Monday 18 March 2013

Tucson AZ

The first town on our first road trip of the U.S. has not disappointed.  Lined on two sides by the rust brown walls of the mountainous Saguaro National Park and sat on open plains of desolate, rocky desert, Tucson shimmers like a mirage under a hazy blue sky which constantly roars with the engines of F-16's from the nearby Air Force base.

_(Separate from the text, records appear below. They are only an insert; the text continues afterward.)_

-- ==== Sys2Proof/Certificates/Slice0/Obligations.lean ====
section
/-!
DEFINITION. Certificates/Slice0/Obligations.lean: the statements for the provers, and the few words they share.
-/

namespace Sys2Proof.Claims

open Sys2Proof.Machine

/-! ### Shared words -/

/-- A frame is received while the pin is released, IN is UP and the frame fits the receive buffer (R22). -/
def Arrives (s : State) (f : Frame) : Prop := s.resetHeld = false ∧ s.rpu.linkIn = .up ∧ f.length ≤ 1536

/-- The forward queue has a place (R30). -/
def HasRoom (s : State) : Prop := s.rpu.forward.length < 2

/-- The state after a frame's reception has ended, with the frame in the forward queue in a state. -/
def placed (s : State) (f : Frame) (x : EntryState) : State :=
  { s with rpu := { s.rpu with receiving := none, forward := s.rpu.forward ++ [{ frame := f, state := x }] } }

/-- A COMMAND frame is unicast to the part (R6, R26). -/
def ToPart (s : State) (f : Frame) : Prop :=
  6 ≤ f.length ∧ byteAt f 1 = s.rpu.address ∧ s.rpu.address ≠ 0#8

/-- The CP is about to begin the command `e`, with `rest` behind it (R134). -/
def Begins (s : State) (e : CommandEntry) (rest : List CommandEntry) : Prop :=
  s.resetHeld = false ∧ s.cp.queue = e :: rest ∧ s.cp.flight = .none

/-- The command `e` is in flight at the head, and waits for what `flight` says (R134). -/
def Waits (s : State) (e : CommandEntry) (rest : List CommandEntry) (flight : Flight) : Prop :=
  s.resetHeld = false ∧ s.cp.queue = e :: rest ∧ s.cp.flight = flight

/-- The command came in a well-formed frame with this code and these argument words. -/
def Carries (e : CommandEntry) (code : Byte) (args : List Word) : Prop :=
  e.malformed = false ∧ e.code = some code ∧ e.args = args

/-- The state with the command at the head completed (R136): a unicast one leaves its reply at the tail of the reply
queue in its reserved place, with the lifetime setting, and the retry table updated by R133 (`CompletionCachesReply`
says how); a broadcast one leaves the queue and nothing else. -/
def finished (s : State) (e : CommandEntry) (rest : List CommandEntry) (status : Status) (words : List Word) : State :=
  match e.origin with
  | .broadcast => { s with cp := { s.cp with queue := rest, flight := .none } }
  | .unicast =>
    { s with
      cp := { queue := rest, retry := cacheReply s.cp.retry e rest (replyFrame e s.rpu.address status words),
              flight := .none }
      iq := { s.iq with
        replies := s.iq.replies
          ++ [{ frame := replyFrame e s.rpu.address status words, remaining := s.iq.lifetime.toNat }]
        reserved := s.iq.reserved - 1 } }

/-- Every notice the MU has been told of, on its way in `s` or `told` since, is in `t` either still on its way or taken
once, in some order, while the last cycle seen was that of `s`; with an empty `lag` nothing is left on its way (R190,
R193; log entry 20). What the MU makes of each notice says `MonitorTakesReportsAndCounts`. -/
def Tells (s t : State) (told : List Notice) : Prop :=
  ∃ taken : List Notice, t.mu = taken.foldl (fun m n => m.take s.rpu.lastCycle n) s.mu
    ∧ (taken ++ t.onWay.flatMap Event.notices).Perm (s.onWay.flatMap Event.notices ++ told)
    ∧ (s.lag = [] → t.onWay = [])

/-- Nothing but the RPU, the SE, the MU with what is on its way to it, and the model's own choices differs. -/
def SameElsewhere (s t : State) : Prop :=
  t.iq = s.iq ∧ t.cp = s.cp ∧ t.resetHeld = s.resetHeld ∧ t.pending = s.pending ∧ t.line = s.line

/-- The SE evaluates the frame `f`, with `handed` behind it (R48). -/
def Evaluates (s : State) (f : Frame) (handed : List Handed) : Prop :=
  s.resetHeld = false ∧ s.rpu.handed = .sample :: handed ∧ inEvaluation s.rpu.forward = some f

/-- The SE as it evaluates a frame, after the swap test (R112, R117). -/
def swapped (e : Se) (f : Frame) : Se := if e.commit.swapDue (cycleOf f) then e.swap else e

/-- The slot id `id` is owned: an enabled track of the bank names it (R87). -/
def Owned (b : Bank) (id : Byte) : Prop := ∃ t d, b.enabledTrack t = some d ∧ d.slot = id

/-- The rows of the commands with a code (Table 1-7). -/
def rowOf (code : Byte) : List Instr :=
  match code.toNat with
  | 0x01 => [.identify]
  | 0x02 => [.readStatus]
  | 0x10 => [.defineAxis]
  | 0x11 => [.clearAxis]
  | 0x12 => [.defineTrack]
  | 0x13 => [.clearTrack]
  | 0x14 => [.loadWindows]
  | 0x15 => [.stageCopy]
  | 0x16 => [.stageClear]
  | 0x17 => [.defineStatusSlot]
  | 0x20 => [.commit]
  | 0x21 => [.cancelCommit]
  | 0x30 => [.readAxis]
  | 0x31 => [.readTrack]
  | 0x32 => [.readWindows]
  | 0x33 => [.readPool]
  | 0x40 => [.readFault]
  | 0x41 => [.clearFault]
  | 0x42 => [.readCounters]
  | 0x43 => [.setAttentionMask]
  | 0x44 => [.ackAttention]
  | 0x50 => [.setReplyLifetime]
  | 0x51 => [.bypass]
  | 0x52 => [.resume]
  | 0x53 => [.releaseAddress]
  | 0x54 => [.resetTables, .resetAll]
  | _ => [.unknownCommand]

/-- The argument counts Table 7-1 gives for a code. -/
def countsOf (code : Byte) : List Nat :=
  match code.toNat with
  | 0x10 => [6]
  | 0x12 => [10]
  | 0x14 => [6, 8, 10, 12, 14, 16, 18, 20, 22, 24, 26, 28, 30, 32, 34, 36]
  | 0x20 | 0x31 => [2]
  | 0x32 | 0x43 | 0x44 => [4]
  | 0x11 | 0x13 | 0x17 | 0x30 | 0x42 | 0x50 | 0x54 => [1]
  | _ => [0]

/-- The ranges of the argument words of a command with a code, word by word (R13, R148 to R171): the lowest and the
highest value; a word the list does not reach is any pattern. -/
def rangesOf (code : Byte) (args : List Word) : List (Nat × Nat) :=
  match code.toNat with
  | 0x10 => [(0, 15), (0, 255), (0, 1), if args[2]? = some 1#32 then (2, 2147483648) else (0, 4294967295), (1, 255),
      (1, 1073741824)]
  | 0x11 | 0x30 => [(0, 15)]
  | 0x12 => [(0, 31), (0, 1), (0, 15), (0, 255), (0, 31), (0, 1), (0, 2), (0, 15), (0, 2), (0, 255)]
  | 0x13 => [(0, 31)]
  | 0x14 => [(0, 31), (0, 16), (0, 1), ((args.length - 4) / 2, (args.length - 4) / 2)]
  | 0x17 => [(0, 256)]
  | 0x20 => [(0, 1), (0, 65535)]
  | 0x31 => [(0, 31), (0, 1)]
  | 0x32 => [(0, 31), (0, 1), (0, 16), (1, 16)]
  | 0x42 | 0x54 => [(0, 1)]
  | 0x43 | 0x44 => [(0, 1), (0, 1), (0, 1), (0, 1)]
  | 0x50 => [(1, 255)]
  | _ => []

/-- Argument word `j` lies in its range. -/
def InRange (code : Byte) (args : List Word) (j : Nat) : Prop :=
  ∀ w r, args[j]? = some w → (rangesOf code args)[j]? = some r → r.1 ≤ w.toNat ∧ w.toNat ≤ r.2

/-- The counters in the order of READ_COUNTERS (R164). -/
def counterOrder : List Counter :=
  [.framesForwarded, .framesDamaged, .framesForeign, .samplesEvaluated, .forwardDrops, .outDiscards, .rxAborts,
    .commandsAccepted, .commandsDiscarded, .duplicatesAnswered, .duplicatesDropped, .repliesSent, .repliesExpired,
    .orphansRemoved, .actionSlotsMissing, .broadcastsIgnored]

/-- The number of events that are the increment of an accepted command (R126, R130). -/
def acceptances (l : List Event) : Nat := l.countP (fun e => decide (e.notices = [.count .commandsAccepted]))

/-- The validation error codes (Table 1-10). -/
def errorNumber (c : ErrorCode) : Nat :=
  match c with
  | .axisSlotClash => 0x01
  | .slotRoleClash => 0x02
  | .trackAxisUndefined => 0x03
  | .trackBitClash => 0x04
  | .windowEmpty => 0x05
  | .windowRange => 0x06
  | .windowWrapMisplaced => 0x07
  | .windowOrder => 0x08

/-- No two present axes of a bank share a source slot id (R103 step 1). -/
def AxesSound (b : Bank) : Prop :=
  ∀ (i j : Fin 16) (c d : AxisDef), b.axes[i] = some c → b.axes[j] = some d → c.source = d.source → i = j

/-- The status slot is no axis's source slot (R103 step 2). -/
def StatusSound (b : Bank) : Prop :=
  ∀ (i : Fin 16) (c : AxisDef), b.axes[i] = some c → b.statusSlot ≠ some c.source

/-- The window `w` at position `k` of a list breaks a condition, and none before it in the order of R105. -/
def WindowBreaks (c : AxisDef) (l : List Window) (k : Nat) (w : Window) (code : ErrorCode) : Prop :=
  (code = .windowEmpty ∧ readPosition c.kind w.on = readPosition c.kind w.off)
  ∨ (readPosition c.kind w.on ≠ readPosition c.kind w.off
    ∧ ((code = .windowRange ∧ c.kind = .rotary ∧ (c.modulus ≤ w.on.toNat ∨ c.modulus ≤ w.off.toNat))
      ∨ ((c.kind = .rotary → w.on.toNat < c.modulus ∧ w.off.toNat < c.modulus)
        ∧ ((code = .windowWrapMisplaced ∧ readPosition c.kind w.off < readPosition c.kind w.on
            ∧ (c.kind = .linear ∨ k + 1 ≠ l.length
              ∨ ∃ w0, l[0]? = some w0 ∧ readPosition c.kind w0.on < readPosition c.kind w.off))
          ∨ (code = .windowOrder
            ∧ (readPosition c.kind w.off < readPosition c.kind w.on → c.kind = .rotary ∧ k + 1 = l.length
              ∧ ∀ w0, l[0]? = some w0 → readPosition c.kind w.off ≤ readPosition c.kind w0.on)
            ∧ 0 < k ∧ ∃ v, l[k - 1]? = some v ∧ (readPosition c.kind w.on < readPosition c.kind v.off
              ∨ readPosition c.kind w.on ≤ readPosition c.kind v.on))))))

/-- The window `w` at position `k` of a list breaks no condition of R105. -/
def WindowSound (c : AxisDef) (l : List Window) (k : Nat) (w : Window) : Prop :=
  readPosition c.kind w.on ≠ readPosition c.kind w.off
  ∧ (c.kind = .rotary → w.on.toNat < c.modulus ∧ w.off.toNat < c.modulus)
  ∧ (readPosition c.kind w.off < readPosition c.kind w.on →
      c.kind = .rotary ∧ k + 1 = l.length
        ∧ ∀ w0, l[0]? = some w0 → readPosition c.kind w.off ≤ readPosition c.kind w0.on)
  ∧ (∀ v, 0 < k → l[k - 1]? = some v →
      readPosition c.kind v.off ≤ readPosition c.kind w.on ∧ readPosition c.kind v.on < readPosition c.kind w.on)

/-- The enabled track `d` at index `t` breaks no condition of R104, nor do its windows break one of R105. -/
def TrackSound (b : Bank) (t : Fin 32) (d : TrackDef) : Prop :=
  (∃ c, b.axes[d.axis] = some c
    ∧ ∀ (k : Nat) (w : Window), b.lists[t][k]? = some w → WindowSound c b.lists[t] k w)
  ∧ (∀ (i : Fin 16) (c : AxisDef), b.axes[i] = some c → c.source ≠ d.slot)
  ∧ b.statusSlot ≠ some d.slot
  ∧ (∀ (u : Fin 32) (o : TrackDef), u < t → b.tracks[u] = some o → o.enabled = true → o.slot = d.slot →
      o.bit ≠ d.bit)

/-- The enabled track `d` at index `t` breaks a condition, and none before it in the order of R104 and R105: the code
and the detail. -/
def TrackBreaks (b : Bank) (t : Fin 32) (d : TrackDef) (code : ErrorCode) (detail : Nat) : Prop :=
  (b.axes[d.axis] = none ∧ code = .trackAxisUndefined ∧ detail = d.axis.val)
  ∨ ∃ c, b.axes[d.axis] = some c
    ∧ ((∃ j : Fin 16, code = .slotRoleClash ∧ detail = j.val ∧ (∃ o, b.axes[j] = some o ∧ o.source = d.slot)
        ∧ ∀ (l : Fin 16) o, l < j → b.axes[l] = some o → o.source ≠ d.slot)
      ∨ ((∀ (l : Fin 16) o, b.axes[l] = some o → o.source ≠ d.slot)
        ∧ ((code = .slotRoleClash ∧ detail = 255 ∧ b.statusSlot = some d.slot)
          ∨ (b.statusSlot ≠ some d.slot
            ∧ ((∃ u : Fin 32, code = .trackBitClash ∧ detail = u.val ∧ u < t
                ∧ (∃ o, b.tracks[u] = some o ∧ o.enabled = true ∧ o.slot = d.slot ∧ o.bit = d.bit)
                ∧ ∀ (v : Fin 32) o, v < u → b.tracks[v] = some o → o.enabled = true → o.slot = d.slot → o.bit ≠ d.bit)
              ∨ ((∀ (v : Fin 32) o, v < t → b.tracks[v] = some o → o.enabled = true → o.slot = d.slot →
                    o.bit ≠ d.bit)
                ∧ ∃ w, b.lists[t][detail]? = some w ∧ WindowBreaks c b.lists[t] detail w code
                  ∧ ∀ j v, j < detail → b.lists[t][j]? = some v → WindowSound c b.lists[t] j v))))))

/-- The eight edit commands with argument words that pass the general refusals (R98). -/
def editRows : List (Byte × Instr) :=
  [(0x10#8, .defineAxis), (0x11#8, .clearAxis), (0x12#8, .defineTrack), (0x13#8, .clearTrack),
    (0x14#8, .loadWindows), (0x15#8, .stageCopy), (0x16#8, .stageClear), (0x17#8, .defineStatusSlot)]

end Sys2Proof.Claims

open Sys2Proof Sys2Proof.Machine Sys2Proof.Claims

/-! ### The queue of commands and the step -/

/-- A step runs the command at the front of the queue on the state with the queue's rest (the model's queue, log entry
2). -/
def Obligations.StepRunsFrontCommand : Prop :=
  ∀ (c : Instr) (rest : List Instr) (s : State),
    step { s with pending := c :: rest } = exec c { s with pending := rest }

/-- Every command, in every state, ends in a next state, and leaves the model's own queue and line as they are: the
model's choice where the manual gives the command no place (log entry 1). -/
def Obligations.EveryCommandEndsInANextState : Prop :=
  ∀ (c : Instr) (s : State), ∃ t, exec c s = .next t ∧ t.pending = s.pending ∧ t.line = s.line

Despite appearing to be in the middle of nowhere, there is a lot to keep you entertained in Tucson (the 'C' is silent by the way - "Tooson").  Being just sixty seven miles from the border, the place has, according to many, some of the best Mexican restaurants in the States.  We headed over to Mi Nidito, one of the oldest in town and another establishment featured on one of our favourite TV shows, Man vs Food.  After some tortilla chips and spicy salsa, we were served a huge taster platter (created for President Clinton's visit in 1999) of tostada, taco, relleno, enchilada and tamale, and a deliciously creamy flan for desert.  Cradling our fully loaded stomachs, we left looking forward to more of the same as we tour the border states of Arizona and New Mexico.

That's a spicy salsa!
In the day, Tucson has so much to do we had to pay for an extra night to see everything.  First on the list was The Aircraft Boneyard.  This military compound is a 2,600 acre storage facility for retired aircraft waiting to be reconditioned, scrapped or to supply parts for active aircraft around the world.  Accessed only by a high security tour-bus from the nearby aerospace museum, civilians are taken on an eerie one hour drive among rows and rows of aircraft, all sat in the open desert and stretching right to the horizon.  Fighter jets, attack helicopters, the famous and enormous B-52's, jet black stealth bombers, high altitude reconnaissance aircraft, air to air refueling freighters, 747's, C-47 Skytrains...the list is endless.  It was quite a sight - to see thousands of these dormant giants, laying out in the scalding sun, some hacked and chopped into unrecognisable skeletons of twisted steel, all sat against the lunar backdrop of the mountains and arranged in perfect rows like an army waiting for orders.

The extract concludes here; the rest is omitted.